Nineteenth-century readers overwhelmingly viewed Virgil as an Augustan propagandist, though early textual critics sometimes judged as spurious parts of the poem which they considered dissonant with this interpretation. The 1843 edition of Petrus Hofman Peerlkamp removed the episode of the Shield of Aeneas from Book 8, since Peerlkamp judged it to be at odds with the Augustan messages he considered central to Virgil's work, and therefore either to be spurious or an instance of "critical incompetence" from the poet. Stephen Harrison suggests that aspects of nineteenth-century Virgilian criticism foreshadowed the Harvard School, and may have influenced it. He cites Matthew Arnold's 1857 lecture "On the Modern Element in Literature", noting that Clausen uses Arnold's term "melancholic" to describe Virgil's poetry; the lectures delivered by John Keble between 1831 and 1841, in which Keble emphasized Virgil's "sorrow and sympathy for wretched and weak mortals"; and Alfred, Lord Tennyson's 1882 poem "To Virgil". Tennyson characterizes Virgil as a poet unsure in his faith – "Thou majestic in thy sadness / at the doubtful doom of human kind"– and, in Richard Jenkyns's words, both the poet "of imperial power, [and] a voice of grace and grief".

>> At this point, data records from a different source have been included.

-- ==== Sys2Proof/Laws/RgTorlux.lean ====
section
/-! SUPPORT. Register frames of the operations of Machine.Torlux: the registers that each may write. -/

set_option maxRecDepth 20000
set_option Elab.async false
set_option linter.unusedTactic false
set_option linter.unreachableTactic false
set_option linter.unusedVariables false

namespace Sys2Proof.Machine

theorem State.flitsSent_rg {msk : Nat} {b₀ : State} {s : State} {page : Nat} {reg : Nat} {l : FlitLink} {k : Nat} {kind : Nat} (hk : InSet msk reg) (h₀ : Rg msk b₀ s) (hm₀ : 2048 ||| msk = msk) :
    Rg msk b₀ (State.flitsSent s page reg l k kind) := by
  unfold State.flitsSent
  try dsimp only
  repeat' (first
    | with_reducible assumption
    | exact Rg.sub rfl hm₀
    | with_reducible refine State.emit_rg ?_ ?_
    | with_reducible refine State.countBy_rg ?_ ?_
    | with_reducible refine State.inject_rg ?_ ?_
    | with_reducible refine Rg.ite ?_ ?_)

theorem State.tlPump_rg {msk : Nat} {b₀ : State} {s : State} {x1 : Nat} (h₀ : Rg msk b₀ s) (hm₀ : 143343663499379469475676305956380433799785311823017570233599302461682679755530300504376159569382855411712 ||| msk = msk) :
    Rg msk b₀ (State.tlPump s x1) := by
  refine Rg.step h₀ ?_ hm₀
  clear h₀ hm₀
  fun_induction State.tlPump 
  all_goals try dsimp +zetaDelta only at *
  all_goals repeat' (first
    | with_reducible exact Rg.refl _ _
    | exact (rfl : (_ : Nat) = _)
    | with_reducible refine Rg.trans ?_ (by assumption)
    | with_reducible refine State.emit_rg ?_ ?_
    | with_reducible refine State.flitsSent_rg ?_ ?_ ?_
    | with_reducible refine in_TL_FLITS_TX ?_
    | exact (rfl : (_ : Bool) = _)
    | refine Rg.mk' ?_)

theorem State.tlSend_rg {msk : Nat} {b₀ : State} {s : State} {r : TlRec} (h₀ : Rg msk b₀ s) (hm₀ : 143343663499379469475676305956380433799785311823017570233599302461682679755530300504376159569382855411712 ||| msk = msk) :
    Rg msk b₀ (State.tlSend s r) := by
  refine Rg.step h₀ ?_ hm₀
  clear h₀ hm₀
  unfold State.tlSend
  try dsimp only
  repeat' (first
    | with_reducible exact Rg.refl _ _
    | exact (rfl : (_ : Nat) = _)
    | with_reducible refine State.tlPump_rg ?_ ?_
    | with_reducible refine Rg.ite ?_ ?_
    | refine Rg.mk' ?_)

theorem State.setTl_rg {msk : Nat} {b₀ : State} {s : State} {l : FlitLink} (h₀ : Rg msk b₀ s) (hm₀ : 0 ||| msk = msk) :
    Rg msk b₀ (State.setTl s l) := by
  refine Rg.step h₀ ?_ hm₀
  clear h₀ hm₀
  unfold State.setTl
  try dsimp only
  repeat' (first
    | with_reducible exact Rg.refl _ _
    | refine Rg.mk' ?_)

end Sys2Proof.Machine
end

=== In the twentieth century ===
Before 1945, most scholarly treatments of the Aeneid considered it a celebration of Roman imperialism and Augustus's rule, and it was frequently invoked in turn to legitimise European imperialism and hegemony. Early works which opposed this interpretation and argued for "bivocalism" – the idea that Virgil's perspective on Rome and Augustus was ambivalent or ambiguous – included E. Adelaide Hahn's 1925 "Vergil and the 'Under-Dog, which drew attention to the poem's invocation of pity for its antagonists, particularly Dido and Turnus. (Note: Horsfall 1995. Hahn's article is Hahn 1925.) Maurice Bowra's 1933 "Aeneas and the Stoic Ideal" similarly emphasized the audience's pity for Aeneas's enemies, and judged that "Aeneas never appeals to us with the same thrill as Dido or Turnus ... by making us feel some qualms about Aeneas, [Virgil] gave us his own innermost feelings about this heroic type". (Note: Horsfall 1995; Bowra's quotation is at Bowra 1933.) Nicholas Horsfall calls Bowra a forerunner of the Harvard School, and suggests that this was a consequence of his experience of the First World War, in which he served as an artilleryman.

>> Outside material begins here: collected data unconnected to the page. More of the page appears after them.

-- ==== Sys2Proof/Laws/RgJournal.lean ====
section
/-! SUPPORT. Register frames of the operations of Machine.Journal: the registers that each may write. -/

set_option maxRecDepth 20000
set_option Elab.async false
set_option linter.unusedTactic false
set_option linter.unreachableTactic false
set_option linter.unusedVariables false

namespace Sys2Proof.Machine

theorem State.addTxn_rg {msk : Nat} {b₀ : State} {s : State} {pool : Nat} {flags : Nat} {cseq : Nat} {vol : Nat} {ops : List MapOp} (h₀ : Rg msk b₀ s) (hm₀ : 0 ||| msk = msk) :
    Rg msk b₀ (State.addTxn s pool flags cseq vol ops).1 := by
  refine Rg.step h₀ ?_ hm₀
  clear h₀ hm₀
  unfold State.addTxn
  try dsimp only
  repeat' (first
    | with_reducible exact Rg.refl _ _
    | exact (rfl : (_ : Nat) = _)
    | with_reducible refine State.setPool_rg ?_ ?_
    | dsimp only
    | split
    | refine Rg.mk' ?_)

theorem State.setTxn_rg {msk : Nat} {b₀ : State} {s : State} {k : Nat} {f : Txn → Txn} (h₀ : Rg msk b₀ s) (hm₀ : 0 ||| msk = msk) :
    Rg msk b₀ (State.setTxn s k f) := by
  refine Rg.step h₀ ?_ hm₀
  clear h₀ hm₀
  unfold State.setTxn
  try dsimp only
  repeat' (first
    | with_reducible exact Rg.refl _ _
    | refine Rg.mk' ?_)

theorem State.txnsFound_rg {msk : Nat} {b₀ : State} {s : State} {l : List Txn} (h₀ : Rg msk b₀ s) (hm₀ : 0 ||| msk = msk) :
    Rg msk b₀ (State.txnsFound s l) := by
  refine Rg.step h₀ ?_ hm₀
  clear h₀ hm₀
  unfold State.txnsFound
  try dsimp only
  repeat' (first
    | with_reducible exact Rg.refl _ _
    | with_reducible assumption
    | exact (rfl : (_ : Nat) = _)
    | dsimp only
    | with_reducible refine Rg.ite ?_ ?_
    | with_reducible refine Rg.ite₁ ?_ ?_
    | with_reducible refine RgS.ite ?_ ?_
    | with_reducible refine RgP.ite ?_ ?_
    | with_reducible exact RgS.none
    | with_reducible refine RgS.some ?_
    | with_reducible refine RgS.map ?_
    | with_reducible exact RgP.none
    | with_reducible refine RgP.some ?_
    | with_reducible refine Rg.elim ?_ ?_
    | with_reducible refine Rg.foldl ?_ _ _ ?_
    | with_reducible refine Rg.foldl₂ ?_ _ _ ?_
    | intro _ _ _ _ _ _
    | intro _ _ _ _ _
    | intro _ _ _ _
    | intro _ _ _
    | intro _ _
    | intro _
    | with_reducible refine Rg.pair (h := ?_) (e := by assumption)
    | with_reducible refine RgO.got (h := ?_) (e := by assumption)
    | with_reducible refine RgS.get (h := ?_) (e := by assumption)
    | with_reducible refine RgP.get (h := ?_) (e := by assumption)
    | split
    | refine Rg.mk' ?_)

theorem State.journalCopy_rg {msk : Nat} {b₀ : State} {s : State} {pool : Nat} {bseq : Nat} {first : Nat} {last : Nat} {data : List Byte} {b : BandCopy} (h₀ : Rg msk b₀ s) (hm₀ : 110427941548649020598956093796432407239217743554726184882600387580790784 ||| msk = msk) :
    Rg msk b₀ (State.journalCopy s pool bseq first last data b) := by
  refine Rg.step h₀ ?_ hm₀
  clear h₀ hm₀
  unfold State.journalCopy
  try dsimp only
  repeat' (first
    | with_reducible exact Rg.refl _ _
    | exact (rfl : (_ : Nat) = _)
    | with_reducible refine State.sendMod_rg ?_ ?_
    | with_reducible refine Rg.ite ?_ ?_)

theorem execJournalProgram_rg {msk : Nat} {b₀ : State} {pool : Nat} {s : State} (h₀ : Rg msk b₀ s) (hm₀ : 110427941548649020598956093796432407239217743554726184882600387580790784 ||| msk = msk) :
    RgO msk b₀ (execJournalProgram pool s) := by
  refine RgO.step h₀ ?_ hm₀
  clear h₀ hm₀
  unfold execJournalProgram
  try dsimp only
  repeat' (first
    | with_reducible exact Rg.refl _ _
    | with_reducible assumption
    | exact (rfl : (_ : Nat) = _)
    | with_reducible refine State.journalCopy_rg ?_ ?_
    | with_reducible refine State.setPool_rg ?_ ?_
    | with_reducible refine State.setTxn_rg ?_ ?_
    | dsimp only
    | with_reducible refine Rg.ite ?_ ?_
    | with_reducible refine Rg.ite₁ ?_ ?_
    | with_reducible refine RgO.ite ?_ ?_
    | with_reducible refine RgS.ite ?_ ?_
    | with_reducible refine RgP.ite ?_ ?_
    | with_reducible refine RgO.next ?_
    | with_reducible exact RgS.none
    | with_reducible refine RgS.some ?_
    | with_reducible refine RgS.map ?_
    | with_reducible exact RgP.none
    | with_reducible refine RgP.some ?_
    | with_reducible refine Rg.elim ?_ ?_
    | with_reducible refine Rg.foldl ?_ _ _ ?_
    | with_reducible refine Rg.foldl₂ ?_ _ _ ?_
    | intro _ _ _ _ _ _
    | intro _ _ _ _ _
    | intro _ _ _ _
    | intro _ _ _
    | intro _ _
    | intro _
    | with_reducible refine Rg.pair (h := ?_) (e := by assumption)
    | with_reducible refine RgO.got (h := ?_) (e := by assumption)
    | with_reducible refine RgS.get (h := ?_) (e := by assumption)
    | with_reducible refine RgP.get (h := ?_) (e := by assumption)
    | split
    | refine Rg.mk' ?_)

theorem State.treeOp_rg {msk : Nat} {b₀ : State} {s : State} {pool : Nat} {t : Nat} {x3 : MapOp} (h₀ : Rg msk b₀ s) (hm₀ : 96107167241834975113312584178489302142293605564759693426004588894417285174339314651986626222954283729664672024879809959352794238588654061432213649874520966944 ||| msk = msk) :
    Rg msk b₀ (State.treeOp s pool t x3) := by
  refine Rg.step h₀ ?_ hm₀
  clear h₀ hm₀
  unfold State.treeOp
  try dsimp only
  repeat' (first
    | with_reducible exact Rg.refl _ _
    | with_reducible assumption
    | exact (rfl : (_ : Nat) = _)
    | with_reducible refine State.setGrain_rg ?_ ?_
    | with_reducible refine State.shareBy_rg ?_ ?_
    | with_reducible refine State.freePage_rg ?_ ?_
    | dsimp only
    | with_reducible refine Rg.ite ?_ ?_
    | with_reducible refine Rg.ite₁ ?_ ?_
    | with_reducible refine RgS.ite ?_ ?_
    | with_reducible refine RgP.ite ?_ ?_
    | with_reducible exact RgS.none
    | with_reducible refine RgS.some ?_
    | with_reducible refine RgS.map ?_
    | with_reducible exact RgP.none
    | with_reducible refine RgP.some ?_
    | with_reducible refine Rg.elim ?_ ?_
    | with_reducible refine Rg.foldl ?_ _ _ ?_
    | with_reducible refine Rg.foldl₂ ?_ _ _ ?_
    | intro _ _ _ _ _ _
    | intro _ _ _ _ _
    | intro _ _ _ _
    | intro _ _ _
    | intro _ _
    | intro _
    | with_reducible refine Rg.pair (h := ?_) (e := by assumption)
    | with_reducible refine RgO.got (h := ?_) (e := by assumption)
    | with_reducible refine RgS.get (h := ?_) (e := by assumption)
    | with_reducible refine RgP.get (h := ?_) (e := by assumption)
    | split
    | refine Rg.mk' ?_)

theorem State.treeAfter_rg {msk : Nat} {b₀ : State} {s : State} {pool : Nat} (h₀ : Rg msk b₀ s) (hm₀ : 96107167241834975113312584178489302142293605564759693426004588894417285174339314651986626222954283729664672024879809959352794238588654061432213649874520966944 ||| msk = msk) :
    Rg msk b₀ (State.treeAfter s pool) := by
  refine Rg.step h₀ ?_ hm₀
  clear h₀ hm₀
  unfold State.treeAfter
  try dsimp only
  repeat' (first
    | with_reducible exact Rg.refl _ _
    | with_reducible assumption
    | exact (rfl : (_ : Nat) = _)
    | with_reducible refine State.treeOp_rg ?_ ?_
    | dsimp only
    | with_reducible refine Rg.ite ?_ ?_
    | with_reducible refine Rg.ite₁ ?_ ?_
    | with_reducible refine RgS.ite ?_ ?_
    | with_reducible refine RgP.ite ?_ ?_
    | with_reducible exact RgS.none
    | with_reducible refine RgS.some ?_
    | with_reducible refine RgS.map ?_
    | with_reducible exact RgP.none
    | with_reducible refine RgP.some ?_
    | with_reducible refine Rg.elim ?_ ?_
    | with_reducible refine Rg.foldl ?_ _ _ ?_
    | with_reducible refine Rg.foldl₂ ?_ _ _ ?_
    | intro _ _ _ _ _ _
    | intro _ _ _ _ _
    | intro _ _ _ _
    | intro _ _ _
    | intro _ _
    | intro _
    | with_reducible refine Rg.pair (h := ?_) (e := by assumption)
    | with_reducible refine RgO.got (h := ?_) (e := by assumption)
    | with_reducible refine RgS.get (h := ?_) (e := by assumption)
    | with_reducible refine RgP.get (h := ?_) (e := by assumption)
    | split)

end Sys2Proof.Machine
end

Alongside Hahn and Bowra, Nicholas Horsfall names Frank Hewitt Cowles's 1934 article "Vergil's Hatred of War" and W. F. Jackson-Knight's 1944 book Roman Vergil as bivocalist interpretations. (Note: Horsfall 1995, citing Cowles 1934 and Jackson-Knight 1944.) Jackson Knight's study categorized the Aeneid as "suggestive" poetry, as distinct from "intellectual", in that it was based more on symbolism and effects created through the collocation of words and sounds than on the strict meanings of its language. Following the psychological theories of Carl Jung, he interpreted Virgil's poetry as fundamentally the product of his unconscious mind. (Note: Reviewing Jackson Knight's work, the critic R. G. Austin called it "wild and wilful", writing that "none of us can know for certain what Virgil had in his mind; it is a pretty game to make inferences from what we have in our own minds, but that is not valid evidence".) Cowles's article argues that "Virgil's sympathy for the victims [of war] is unmistakeable", and that Virgil would have supported Augustus only insofar as Augustus's rule meant the coming of world peace.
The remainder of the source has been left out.